For four hours Saturday, 20 people calling themselves Carrboro Commune occupied a downtown building that CVS hopes to demolish and replace with office space and a 24-hour drugstore.
The anarchist demonstrators wore black bandanas obscuring their mouths and noses, flew black flags and hung banners reading "Whose Building? Your Building," "Capitalism Values Suffering" and "Community Move In, CVS Move Out."
They distributed flyers stating that the protest was a "permanent occupation intended to establish a social center in the heart of Carrboro."
Unlike its counterpart in Chapel Hill last fall, this demonstration ended peacefully, but the tactics have factionalized the anarchist and Occupy movements.
The scene occurred across the street from the Carrboro Century Center, which offers community space for rent and a free cybrary, and two blocks away from the Town Commons, the public space where the Really, Really Free Market is held each month.
Mayor Mark Chilton sat inside the building and implored the group to leave. Most of the Carrboro Board of Aldermen, the town's police chief and interim manager observed across the street as a crowd of about 50 people gathered.
Alderwoman Jacquelyn Gist even brought the vegan ice cream the anarchists requested as a condition to exit.
The measured response from Carrboro police and politicians seemed to unfaze the Carrboro Commune members, who also participated in the Yates Motor Co. demonstration in Chapel Hill last November. That event ended infamously with Chapel Hill's Special Emergency Response Team, armed with rifles, raiding the building and arresting eight people.
Chilton wanted the Carrboro demonstration to end peacefully, which it did. Protesters eventually accepted the offer by town police to leave without being arrested.
"I went in that building to talk to the people who were occupying it because my perception was that in the Yates Motor building situation that the critique was that the town government didn't engage, didn't give adequate warning," Chilton said, encircled by the demonstrators after the occupation ended.
"The critique was that we were evicted," a demonstrator responded. Other protesters said they saw no difference in the handling of the two events because in both they were forced to leave.
When a police captain gave the anarchists a chance to leave the building, one Carrboro Commune supporter who was outside the building asked, "Many officers commit suicide, why won't you?" Another later said that police are "one order away from being Nazis" as protesters began chanting the phrase "Fuck the pigs, we don't need them.

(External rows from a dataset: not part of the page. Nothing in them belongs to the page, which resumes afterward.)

/-! ### Counting an act -/

@[simp] theorem countAct_cfg (s : State) : (s.countAct).cfg = s.cfg := by
  unfold State.countAct; split <;> rfl
@[simp] theorem countAct_seq (s : State) : (s.countAct).seq = s.seq := by
  unfold State.countAct; split <;> rfl
@[simp] theorem countAct_work (s : State) : (s.countAct).work = s.work := by
  unfold State.countAct; split <;> rfl
@[simp] theorem countAct_held (s : State) : (s.countAct).held = s.held := by
  unfold State.countAct; split <;> rfl
@[simp] theorem countAct_romIdx (s : State) : (s.countAct).romIdx = s.romIdx := by
  unfold State.countAct; split <;> rfl
@[simp] theorem countAct_runCnt (s : State) : (s.countAct).runCnt = s.runCnt := by
  unfold State.countAct; split <;> rfl
@[simp] theorem countAct_frameOpen (s : State) : (s.countAct).frameOpen = s.frameOpen := by
  unfold State.countAct; split <;> rfl
@[simp] theorem countAct_ready (s : State) : (s.countAct).ready = s.ready := by
  unfold State.countAct; split <;> rfl
@[simp] theorem countAct_errTransport (s : State) : (s.countAct).errTransport = s.errTransport := by
  unfold State.countAct; split <;> rfl
@[simp] theorem countAct_errIllegalOp (s : State) : (s.countAct).errIllegalOp = s.errIllegalOp := by
  unfold State.countAct; split <;> rfl
@[simp] theorem countAct_warnNotReady (s : State) : (s.countAct).warnNotReady = s.warnNotReady := by
  unfold State.countAct; split <;> rfl
@[simp] theorem countAct_nativeResult (s : State) : (s.countAct).nativeResult = s.nativeResult := by
  unfold State.countAct; split <;> rfl
@[simp] theorem countAct_latches (s : State) : (s.countAct).latches = s.latches := by
  unfold State.countAct; split <;> rfl
@[simp] theorem countAct_nativeLatch (s : State) : (s.countAct).nativeLatch = s.nativeLatch := by
  unfold State.countAct; split <;> rfl
@[simp] theorem countAct_dcCfg (s : State) : (s.countAct).dcCfg = s.dcCfg := by
  unfold State.countAct; split <;> rfl
@[simp] theorem countAct_dcLvl (s : State) : (s.countAct).dcLvl = s.dcLvl := by
  unfold State.countAct; split <;> rfl
@[simp] theorem countAct_rstCfg (s : State) : (s.countAct).rstCfg = s.rstCfg := by
  unfold State.countAct; split <;> rfl
@[simp] theorem countAct_rstLvl (s : State) : (s.countAct).rstLvl = s.rstLvl := by
  unfold State.countAct; split <;> rfl
@[simp] theorem countAct_blCfg (s : State) : (s.countAct).blCfg = s.blCfg := by
  unfold State.countAct; split <;> rfl
@[simp] theorem countAct_blLvl (s : State) : (s.countAct).blLvl = s.blLvl := by
  unfold State.countAct; split <;> rfl
@[simp] theorem countAct_rstN (s : State) : (s.countAct).rstN = s.rstN := by
  unfold State.countAct; split <;> rfl
@[simp] theorem countAct_opDone (s : State) : (s.countAct).opDone = s.opDone := by
  unfold State.countAct; split <;> rfl
@[simp] theorem countAct_opStatus (s : State) : (s.countAct).opStatus = s.opStatus := by
  unfold State.countAct; split <;> rfl
@[simp] theorem countAct_regRdata (s : State) : (s.countAct).regRdata = s.regRdata := by
  unfold State.countAct; split <;> rfl
@[simp] theorem countAct_cvNative (s : State) : (s.countAct).cvNative = s.cvNative := by
  unfold State.countAct; split <;> rfl
@[simp] theorem countAct_trace (s : State) : (s.countAct).trace = s.trace := by
  unfold State.countAct; split <;> rfl
@[simp] theorem countAct_ghost (s : State) : (s.countAct).ghost = s.ghost := by
  unfold State.countAct; split <;> rfl
@[simp] theorem countAct_inputs (s : State) : (s.countAct).inputs = s.inputs := by
  unfold State.countAct; split <;> rfl
@[simp] theorem countAct_transport (s : State) : (s.countAct).transport = s.transport := by
  unfold State.countAct; split <;> rfl
@[simp] theorem countAct_freeDraws (s : State) : (s.countAct).freeDraws = s.freeDraws := by
  unfold State.countAct; split <;> rfl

All we is want is freedom, freedom."
Carrboro Commune's tactics, hostile even amid a measured police response, have alienated some neighbors who have been fighting the proposed CVS for two years. They have done so at public charrettes and meetings and have posted yard signs expressing their opposition to the project.

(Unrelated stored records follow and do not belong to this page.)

-- ==== Sys2Proof/Tests/Slice0.lean ====
section
/-! SUPPORT. The model's own tests, expected values from spec/95_test_vectors.md or worked out by hand from the rules named,
and for every statement with hypotheses a witness that meets them. -/

namespace Sys2Proof.Machine.Tests

/-- What `f` sees in the next state, if there is one. -/
def seen {α : Type} (f : State → α) : Host.Outcome State Fault Refusal → Option α
  | .next s => some (f s)
  | _ => none

/-- Ready, with a panel that takes pixels: what a SETUP leaves, by hand, for both straps 0. -/
def up : State :=
  { State.reset with
    cfg := { Config.reference with hasRst := false, hasBl := false }
    ready := true
    dcCfg := true
    romIdx := 7
    ghost := ⟨{ Panel.initial with cmd := some 0x29, colmod := some 0x55, regs := [(0x36, [0x08]), (0x3A, [0x55])] }, []⟩ }

/-! ### Well-formedness refuses (R99, R98) -/

theorem test_wf_refuses_sixteen_data_bytes :
    (Instr.romEntry ⟨0xB0, List.replicate 16 0, none⟩).wellFormed CmdCodes.default = false ∧
    (Instr.romEntry ⟨0xB0, List.replicate 15 0, none⟩).wellFormed CmdCodes.default = true := by decide

theorem test_wf_refuses_zero_delay :
    (Instr.regWrite ⟨0x01, [], some 0⟩).wellFormed CmdCodes.default = false ∧
    (Instr.regWrite ⟨0x01, [], some 0xFFFF⟩).wellFormed CmdCodes.default = true := by decide

theorem test_wf_refuses_a_named_code_as_tuning_command :
    (Instr.tuningCommand 0x2C).wellFormed CmdCodes.default = false ∧
    (Instr.tuningCommand 0xB0).wellFormed CmdCodes.default = true := by decide

/-! ### Decoding, the words written out bit by bit (R80, R84 to R86, R99; spec/95 section 2.1) -/

theorem test_decode_setup : decodeDescriptor (0b0001#4 ++ 0#60) = .ok .setup := by decide
theorem test_decode_update : decodeDescriptor (0b0010#4 ++ 0#60) = .ok .update := by decide
theorem test_decode_dump_config : decodeDescriptor (0b0011#4 ++ 0#60) = .ok .dumpConfig := by decide
theorem test_decode_fill : decodeDescriptor (0b0100#4 ++ 0#36 ++ 0b11111111#8 ++ 0b00000001#8 ++ 0b10000000#8)
    = .ok (.fill 255 1 128) := by decide
theorem test_decode_pixel :
    decodeDescriptor (0b0101#4 ++ 0b0000#4 ++ 0b1000000000000000#16 ++ 0b0000000010000000#16 ++ 1#8 ++ 2#8 ++ 3#8)
    = .ok (.pixel (-32768) 128 1 2 3) := by decide
theorem test_decode_convert : decodeDescriptor (0b0110#4 ++ 0#36 ++ 0x12#8 ++ 0x34#8 ++ 0x56#8)
    = .ok (.convert 0x12 0x34 0x56) := by decide
theorem test_decode_illegal_opc0 : decodeDescriptor 0x0000000000000001 = .ok (.illegalOpc0 1) := by decide
theorem test_decode_illegal_opc7 : decodeDescriptor 0x7000000000000000 = .ok (.illegalOpc7 0) := by decide
theorem test_decode_illegal_opc8_to_f : decodeDescriptor 0x8000000000000000 = .ok (.illegalOpc8F 0) ∧
    decodeDescriptor 0xF000000000000000 = .ok (.illegalOpc8F 0x7000000000000000) := by decide

/-- The ILLEGAL rows of spec/95 section 2.1 with a non-zero field that must be 0. -/
theorem test_decode_rejects_reserved_fields :
    [0x1000000000000001, 0x2000000000000100, 0x3100000000000000, 0x4000000001000000, 0x4100000000000000,
      0x5100000000000000, 0x6000010000000000].map decodeDescriptor = List.replicate 7 (.rejected .reservedField) := by
  decide

theorem test_decode_read : decode CmdCodes.default (.regAddr 0b0110) = .ok (.read 6) := by decide
theorem test_decode_swreset : decode CmdCodes.default (.unit 0b000000001) = .ok .swreset := by decide
theorem test_decode_slpout : decode CmdCodes.default (.unit 0b000010001) = .ok .slpout := by decide
theorem test_decode_noron : decode CmdCodes.default (.unit 0b000010011) = .ok .noron := by decide
theorem test_decode_invon : decode CmdCodes.default (.unit 0b000100001) = .ok .invon := by decide
theorem test_decode_dispon : decode CmdCodes.default (.unit 0b000101001) = .ok .dispon := by decide
theorem test_decode_caset : decode CmdCodes.default (.unit 0b000101010) = .ok .caset := by decide
theorem test_decode_raset : decode CmdCodes.default (.unit 0b000101011) = .ok .raset := by decide
theorem test_decode_ramwr : decode CmdCodes.default (.unit 0b000101100) = .ok .ramwr := by decide
theorem test_decode_madctl : decode CmdCodes.default (.unit 0b000110110) = .ok .madctl := by decide
theorem test_decode_colmod : decode CmdCodes.default (.unit 0b000111010) = .ok .colmod := by decide
theorem test_decode_tuning_command : decode CmdCodes.default (.unit 0b010110000) = .ok (.tuningCommand 0xB0) := by decide
theorem test_decode_wire_data : decode CmdCodes.default (.unit 0b100101100) = .ok (.wireData 0x2C) := by decide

The CVS incident has also soured some people affiliated with the Occupy movement.
"There are those of us for whom Occupy is a serious transformational movement, aimed at bringing new energy to the fight for social and economic justice globally, in our nation and in our local communities," Geoff Gilson, an Occupy Chapel Hill/Carrboro supporter, said in a statement.
"Then there are those for whom Occupy is a game of musical chairs—see who can Occupy the last empty building standing. Just to be absolutely clear, I am not aligned with the latter grouping."
Carrboro Alderman Sammy Slade, who has stood with Occupy at its general assemblies, says his decision on the CVS proposal will be based on input from the entire community, not just those who took over the building.
"I see the two as different," he said. "I do think it will be a part of the conversation in the general Carrboro community discussion on the CVS and what that means, but I think that we as a board will probably be reactive to the larger community as that process unfolds in the traditional means of town government."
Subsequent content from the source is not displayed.